Reviewed by Calculator Editorial Team

Calculating interest paid on a credit card is essential for managing your finances. This guide explains how to calculate interest charges, understand APR, and use our calculator to get precise results.

What is Credit Card Interest?

Credit card interest is the cost of borrowing money through your credit card. It's calculated based on the outstanding balance, the interest rate (APR), and the billing cycle. Understanding how this works helps you manage your debt and avoid unnecessary charges.

Key Terms:

  • APR (Annual Percentage Rate): The yearly interest rate charged on your credit card balance.
  • Daily Balance: The average daily balance calculated from your statement period.
  • Grace Period: The time between when you receive your statement and when interest starts accruing.

How Interest is Calculated

Most credit cards use the average daily balance method to calculate interest. Here's how it works:

  1. Your credit card company calculates your average daily balance for each billing cycle.
  2. They multiply this average by your card's daily interest rate (APR divided by 365).
  3. The result is the interest charged for that billing cycle.

Formula:

Interest = (Average Daily Balance × Daily Interest Rate) × Number of Days in Billing Cycle

Daily Interest Rate = APR / 365

Some cards may use a different method, such as the previous balance method, but the average daily balance method is most common.

Step-by-Step Calculation

To calculate your credit card interest manually:

  1. Find your APR from your credit card statement.
  2. Calculate your daily interest rate by dividing the APR by 365.
  3. Determine your average daily balance for the billing cycle.
  4. Multiply the average daily balance by the daily interest rate.
  5. Multiply the result by the number of days in the billing cycle to get the total interest.

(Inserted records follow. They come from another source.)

-- ==== Sys2Proof/Syntax.lean ====
section
/-! DEFINITION. The commands: one constructor per row of R86, and the raw command of R80. -/

namespace Sys2Proof

/-- EncodingMode, the "closed variant set {Numeric, Alphanumeric, Byte/Text, Kanji(unsupported)}" (R18). -/
inductive EncodingMode where
  | numeric
  | alphanumeric
  | byteText
  | kanji
  deriving DecidableEq, Repr

/-- The three modes that have an encoder (R160); "Kanji has no encoder" (R168). -/
inductive SegmentMode where
  | numeric
  | alphanumeric
  | byteText
  deriving DecidableEq, Repr

/-- A command as the port carries it (R80): the 12-bit header CH and the operand A. -/
structure Command where
  ch : BitVec 12
  a : Nat
  deriving DecidableEq, Repr

/-- The 26 commands of R86. A constructor carries the operands its format uses (R83): an immediate of the header, and the operand A
where the format has one; a format that ignores A carries none (R84). -/
inductive Instr where
  /-- R200 -/
  | init
  /-- R201 -/
  | rdstat
  /-- R202, A = version -/
  | setver (v : Nat)
  /-- R203, imm2 -/
  | setecl (e : BitVec 2)
  /-- R204 -/
  | plClr
  /-- R205, imm8 -/
  | plPush (c : Byte)
  /-- R119 -/
  | bsNew
  /-- R120, imm1 -/
  | bsBit (b : BitVec 1)
  /-- R121, width = imm8, value = A -/
  | bsBits (width : BitVec 8) (value : Nat)
  /-- R123 -/
  | bsLen
  /-- R124, A = word index -/
  | bsData (index : Nat)
  /-- R135 -/
  | classify
  /-- R144, A = version -/
  | ccwN (v : Nat)
  /-- R145, A = version -/
  | ccwA (v : Nat)
  /-- R146, A = version -/
  | ccwB (v : Nat)
  /-- R147, A = version -/
  | ccwK (v : Nat)
  /-- R153, imm8 -/
  | acb (c : Byte)
  /-- R172 -/
  | encN
  /-- R173 -/
  | encA
  /-- R174 -/
  | encB
  /-- R175 -/
  | encK
  /-- R188 -/
  | encodeAuto
  /-- R189 -/
  | encodeN
  /-- R190 -/
  | encodeA
  /-- R191 -/
  | encodeB
  /-- R192 -/
  | encodeK
  deriving DecidableEq, Repr

end Sys2Proof
end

Use our calculator in the sidebar to perform these calculations quickly and accurately.

Example Calculation

Let's say you have a credit card with an APR of 18.24% and an average daily balance of $1,500 over a 30-day billing cycle.

  1. Daily Interest Rate = 18.24% ÷ 365 ≈ 0.05% (0.0005 in decimal)
  2. Interest = $1,500 × 0.0005 × 30 ≈ $2.25

This means you would pay approximately $2.25 in interest for that billing cycle.

Common Mistakes

When calculating credit card interest, avoid these common errors:

  • Using the wrong interest rate: Always use the APR listed on your statement, not the promotional rate.
  • Ignoring the billing cycle: Interest is calculated based on your statement period, not calendar months.
  • Not tracking daily balances: Some cards charge interest on purchases made even after the statement date.
  • Assuming interest is only charged once: Interest can accrue multiple times if you don't pay your balance in full.

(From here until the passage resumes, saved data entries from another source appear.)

/-- The body of R185 where its checks pass and its stream is made. -/
theorem encodePayload_stream {m : SegmentMode} {p : List Byte} {ps : List Packet} {s : State} {st : BitStream}
    (hps : packetsOf m p = .ok ps) (hroom : 4 + ccw (encodingOf m) s.version.toNat + payBits m s.plen ≤ s.params.maxBits)
    (hst : encodeStream s.params.W m s.plen (ccw (encodingOf m) s.version.toNat) ps = some st) :
    encodePayload m p s = .next (afterSegment s m st) := by
  simp only [encodePayload, hps, withRoom_ok hroom, hst, withAppended]
  rfl

/-- R185 reads the parameters, VERSION, PLEN and the payload, and none of the rest. -/
theorem endAlike_of_encodeSegment {x : Option SegmentMode} {s s' t t' : State} (hf : s.fault = 0) (hf' : s'.fault = 0)
    (hparams : s.params = s'.params) (hversion : s.version = s'.version) (hplen : s.plen = s'.plen) (hpbuf : s.pbuf = s'.pbuf)
    (h : encodeSegment x s = .next t) (h' : encodeSegment x s' = .next t') : EndAlike s s' t t' := by
  obtain ⟨hne, -⟩ | ⟨-, ⟨hv, ht⟩ | ⟨hv, p, m, hp, rfl, hpackets⟩⟩ := next_of_encodeSegment h
  · exact absurd hf hne
  · rw [encodeSegment_unset hf' (hversion ▸ hv)] at h'
    cases h'
    exact .raised _ ht rfl
  · rw [encodeSegment_set hf' (hversion ▸ hv) (payload_congr hplen hpbuf ▸ hp)] at h'
    obtain ⟨code, hps, ht⟩ | ⟨ps, hps, ⟨hfull, ht⟩ | ⟨hroom, st, hst, ht⟩⟩ := hpackets
    · rw [encodePayload_alphabet hps] at h'
      cases h'
      exact .raised code ht rfl
    · rw [hparams, hversion, hplen] at hfull
      rw [encodePayload_full hps hfull] at h'
      cases h'
      exact .raised _ ht rfl
    · rw [hparams, hversion, hplen] at hroom hst
      rw [encodePayload_stream hps hroom hst] at h'
      cases h'
      exact .segment _ st ht rfl

/-- The commands with op 0xF are ENCODE.K and the template of R185. -/
theorem encodeK_or_encodeSegment {i : Instr} (hi : isEncode i = true) :
    i = .encodeK ∨ ∃ x, ∀ s, exec i s = encodeSegment x s := by
  cases i with
  | encodeAuto => exact .inr ⟨none, fun _ => rfl⟩
  | encodeN => exact .inr ⟨some .numeric, fun _ => rfl⟩
  | encodeA => exact .inr ⟨some .alphanumeric, fun _ => rfl⟩
  | encodeB => exact .inr ⟨some .byteText, fun _ => rfl⟩
  | encodeK => exact .inl rfl
  | _ => cases hi

/-- Settles O34: the two commands raise the same fault or make the same segment. -/
theorem segmentDependsOnInputsOnly : Obligations.SegmentDependsOnInputsOnly := by
  intro i s s' t t' hi hf hf' hparams hversion hplen hpbuf h h'
  have halike : EndAlike s s' t t' := by
    obtain rfl | ⟨x, hx⟩ := encodeK_or_encodeSegment hi
    · obtain ⟨-, hkanji⟩ := kanjiAlwaysUnsupported
      rw [(hkanji s hf).2] at h
      rw [(hkanji s' hf').2] at h'
      cases h
      cases h'
      exact .raised .unsupportedMode rfl rfl
    · rw [hx] at h h'
      exact endAlike_of_encodeSegment hf hf' hparams hversion hplen hpbuf h h'
  cases halike with
  | raised code ht ht' =>
    subst ht ht'
    exact ⟨rfl, rfl, fun h0 => absurd h0 (faultBits_ne_zero code)⟩
  | segment m st ht ht' =>
    subst ht ht'
    exact ⟨hf.trans hf'.symm, rfl, fun _ => ⟨rfl, rfl, rfl⟩⟩

end Sys2Proof.Machine
end

section
/-! The length of a finished segment (R194). -/

namespace Sys2Proof.Machine

/-- A command other than INIT that ends in normal state from normal state passed its checks. -/
theorem effect_of_fault_eq_zero {s t : State} {i : Instr} (h : exec i s = .next t) (hi : i ≠ .init) (hf : s.fault = 0)
    (hf' : t.fault = 0) : Effect s i t := by
  cases exec_cases h with
  | restored hinit => exact absurd hinit hi
  | refused hne => exact absurd hf hne
  | raised _ code _ ht =>
    rw [ht, State.raised_fault] at hf'
    exact absurd hf' (faultBits_ne_zero code)
  | done _ he => exact he

/-- A successful ENCODE made the segment of the mode it resolved to, and answers its length (R185). -/
theorem Effect.exists_segmentLength {s t : State} {i : Instr} (h : Effect s i t) (hi : isEncode i = true) (hW : 0 < s.params.W) :
    ∃ m p, Encodes p i m ∧ p.length = s.plen ∧ t.mode = segmentCode m ∧ t.rsp = some { f := 0, d := t.stream.blen } ∧
      t.stream.blen = segmentLength m s.version.toNat s.plen := by
  cases h with
  | ccw hl => cases hl <;> cases hi
  | enc ha => cases ha <;> cases hi
  | @encode _ m p ps st he hv hp hps hr hst =>
    obtain ⟨st', hst', -, hlen, -⟩ := encodeStream_bits hW m s.plen (Sys2Proof.Machine.ccw (encodingOf m) s.version.toNat) ps
    obtain rfl := Option.some.inj (hst'.symm.trans hst)
    exact ⟨m, p, he, payload_length hp, rfl, rfl, by rw [hlen, packetsOf_bits hps, payload_length hp, segmentLength_eq]⟩
  | _ => cases hi

theorem segmentLength_numeric_eq (v L : Nat) : segmentLength .numeric v L =
    4 + (if v ≤ 9 then 10 else if v ≤ 26 then 12 else 14) + 10 * (L / 3) + numericTail L := by
  rw [segmentLength, ruleWidth_eq_ccw, encodingOf, ccw_eq_ite, ruleBits, Nat.add_assoc _ (10 * _)]
  rfl

theorem segmentLength_alphanumeric_eq (v L : Nat) : segmentLength .alphanumeric v L =
    4 + (if v ≤ 9 then 9 else if v ≤ 26 then 11 else 13) + 11 * (L / 2) + 6 * (L % 2) := by
  rw [segmentLength, ruleWidth_eq_ccw, encodingOf, ccw_eq_ite, ruleBits, Nat.add_assoc _ (11 * _)]
  rfl

theorem segmentLength_byteText_eq (v L : Nat) : segmentLength .byteText v L = 4 + (if v ≤ 9 then 8 else 16) + 8 * L := by
  rw [segmentLength, ruleWidth_eq_ccw, encodingOf, ccw_byteText, ruleBits]

/-- One byte of payload is at least 4 bits of segment: a lone digit (R161). -/
theorem four_le_ruleBits (m : SegmentMode) {L : Nat} (hL : 0 < L) : 4 ≤ ruleBits m L := by
  rw [ruleBits_eq_payBits]
  cases m with
  | numeric =>
    rw [payBits]
    split_ifs <;> omega
  | alphanumeric => rw [payBits]; omega
  | byteText => rw [payBits]; omega

/-- No segment of a mode is shorter than the empty one at version 1. -/
theorem header_le_segmentLength (m : SegmentMode) (v L : Nat) : 4 + ruleWidth m 1 ≤ segmentLength m v L := by
  have := ruleWidth_one_le m v
  rw [segmentLength]
  omega

/-- A segment less than 4 bits longer than that is empty. -/
theorem eq_zero_of_segmentLength_lt {m : SegmentMode} {v L : Nat} (h : segmentLength m v L < 4 + ruleWidth m 1 + 4) : L = 0 := by
  by_contra hL
  have := four_le_ruleBits m (Nat.pos_of_ne_zero hL)
  have := ruleWidth_one_le m v
  rw [segmentLength] at h
  omega

/-- ENCODE.AUTO takes the empty payload as Numeric (R136), so its segments of the other modes are not empty. -/
theorem Encodes.le_segmentLength_of_auto {m : SegmentMode} {p : List Byte} (h : Encodes p .encodeAuto m) (hm : m ≠ .numeric)
    (v : Nat) : 16 ≤ segmentLength m v p.length := by
  have hmin : 12 ≤ 4 + ruleWidth m 1 := by cases m <;> decide
  by_contra hlt
  obtain rfl := List.length_eq_zero_iff.1 (eq_zero_of_segmentLength_lt (m := m) (v := v) (L := p.length) (by omega))
  cases h
  exact hm rfl

/-- The commands that can make a Byte/Text segment. -/
theorem Encodes.of_byteText {i : Instr} {m : SegmentMode} {p : List Byte} (h : Encodes p i m) (hm : m = .byteText) :
    i = .encodeAuto ∨ i = .encodeB := by
  cases h with
  | auto => exact .inl rfl
  | byteText => exact .inr rfl
  | numeric | alphanumeric => cases hm

/-- Settles O37, mode by mode: the empty segments at version 1 have 14, 13 and 12 bits. -/
theorem segmentLengthsAndShortestSegment : Obligations.SegmentLengthsAndShortestSegment := by
  refine ⟨fun i s t hi hs hf h hf' => ?finished, fun v hv => ⟨?emptyB, ?emptyN⟩⟩
  case finished =>
    have hinit : i ≠ .init := by rintro rfl; cases hi
    obtain ⟨m, p, he, hp, hmode, hrsp, hlen⟩ :=
      (effect_of_fault_eq_zero h hinit hf hf').exists_segmentLength hi (width_pos_of_allowed hs.params)
    have hmin := header_le_segmentLength m s.version.toNat s.plen
    have hempty := eq_zero_of_segmentLength_lt (m := m) (v := s.version.toNat) (L := s.plen)
    have hauto : m ≠ .numeric → i = .encodeAuto → 16 ≤ segmentLength m s.version.toNat s.plen := by
      rintro hm rfl
      exact hp ▸ he.le_segmentLength_of_auto hm _
    rw [hmode, hlen]
    rw [hlen] at hrsp
    cases m with
    | numeric =>
      rw [show ruleWidth .numeric 1 = 10 from rfl] at hmin hempty
      exact ⟨hrsp, by omega, fun _ => hmin, by omega, fun _ h14 => ⟨rfl, hempty (by omega)⟩,
        .inl ⟨rfl, segmentLength_numeric_eq _ _⟩⟩
    | alphanumeric =>
      rw [show ruleWidth .alphanumeric 1 = 9 from rfl] at hmin
      replace hauto := hauto (by decide)
      exact ⟨hrsp, by omega, fun ha => le_trans (by decide) (hauto ha), by omega, fun ha h14 => absurd (hauto ha) (by omega),
        .inr (.inl ⟨rfl, segmentLength_alphanumeric_eq _ _⟩)⟩
    | byteText =>
      rw [show ruleWidth .byteText 1 = 8 from rfl] at hmin hempty
      replace hauto := hauto (by decide)
      have hformula := segmentLength_byteText_eq s.version.toNat s.plen
      refine ⟨hrsp, hmin, fun ha => le_trans (by decide) (hauto ha), fun h12 => ⟨?command, rfl, hempty (by omega), ?tier⟩,
        fun ha h14 => absurd (hauto ha) (by omega), .inr (.inr ⟨rfl, hformula⟩)⟩
      case command => exact (he.of_byteText rfl).resolve_left fun ha => absurd (hauto ha) (by omega)
      case tier =>
        by_contra hv
        rw [if_neg hv] at hformula
        omega
  case emptyB => rw [segmentLength_byteText_eq, if_pos hv]
  case emptyN =>
    rw [segmentLength_numeric_eq, if_pos hv]
    rfl

end Sys2Proof.Machine
end

section
/-! INIT, RDSTAT, SETVER, SETECL, PL.CLR, PL.PUSH (R200 to R205). -/

namespace Sys2Proof.Machine

/-- In an op of format Z every header but the one with b = 0 is illegal (R83, R88). -/
theorem decode_formatZ_reserved {op : BitVec 4} {i : Nat → Instr} (hop : ∀ b a, decodeFields op b a = formatZ b (i a)) {ch : BitVec 12}
    (hlow : 256 * op.toNat < ch.toNat) (hhigh : ch.toNat < 256 * op.toNat + 256) (P : Params) (a : Nat) :
    decode P { ch := ch, a := a } = .error .reservedBits := by
  have hfields := toNat_mkHeader (headerOp ch) (headerImm ch)
  rw [mkHeader_fields] at hfields
  have hch : headerOp ch = op := BitVec.eq_of_toNat_eq (by omega)
  have himm : headerImm ch ≠ 0#8 := fun h0 => by
    rw [hch, h0, BitVec.toNat_zero] at hfields
    omega
  rw [decode, hch, hop, formatZ, if_neg himm]

/-- In fault state no command but INIT changes more than the response (R227). -/
theorem eq_of_exec_faulted {i : Instr} {s t : State} (hf : s.fault ≠ 0) (hi : i ≠ .init) (h : exec i s = .next t) :
    t = { s with rsp := t.rsp } := by
  cases exec_cases h with
  | restored hinit => exact absurd hinit hi
  | refused _ _ _ ht => rw [ht]; rfl
  | raised hf' => exact absurd hf' hf
  | done hr he =>
    obtain rfl := hr.resolve_left hf
    exact he.eq_of_isRead rfl

/-- Settles O2: INIT is its own rule in every state, and in fault state the rest are refused, but for RDSTAT, which only reads. -/
theorem initRestoresResetState : Obligations.InitRestoresResetState :=
  ⟨fun _ _ => decode_of_ignoresOperand rfl rfl,
    fun P _ a hlow hhigh =>
      ⟨_, decode_formatZ_reserved (op := 0x0#4) (fun _ _ => rfl) hlow (Nat.lt_succ_of_le hhigh) P a⟩,
    fun _ => rfl, fun _ _ _ hf hi h => eq_of_exec_faulted hf hi h⟩

/-- A concatenation as a number: the high part stands above the n bits of the low one. -/
theorem toNat_append_eq_add {m n : Nat} (x : BitVec m) (y : BitVec n) : (x ++ y).toNat = x.toNat * 2 ^ n + y.toNat := by
  rw [BitVec.toNat_append, ← Nat.shiftLeft_add_eq_or_of_lt y.isLt, Nat.shiftLeft_eq]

Pro Tip: Pay your credit card balance in full each month to avoid interest charges and save money.

Frequently Asked Questions

How often is credit card interest calculated?
Credit card interest is typically calculated daily and added to your balance. The total interest charged appears on your monthly statement.
Can I avoid paying credit card interest?
Yes, you can avoid interest by paying your balance in full each month before the interest accrual period ends.
What happens if I don't pay my credit card bill?
If you don't pay your bill, your credit card company will charge interest on the outstanding balance, which can lead to higher debt and financial strain.
Is there a difference between APR and interest rate?
Yes, APR is the annual percentage rate that includes all fees and interest, while the interest rate is the actual percentage charged on your balance.
How can I lower my credit card interest rate?
You can lower your interest rate by paying your balance in full, negotiating with your credit card company, or transferring your balance to a card with a lower APR.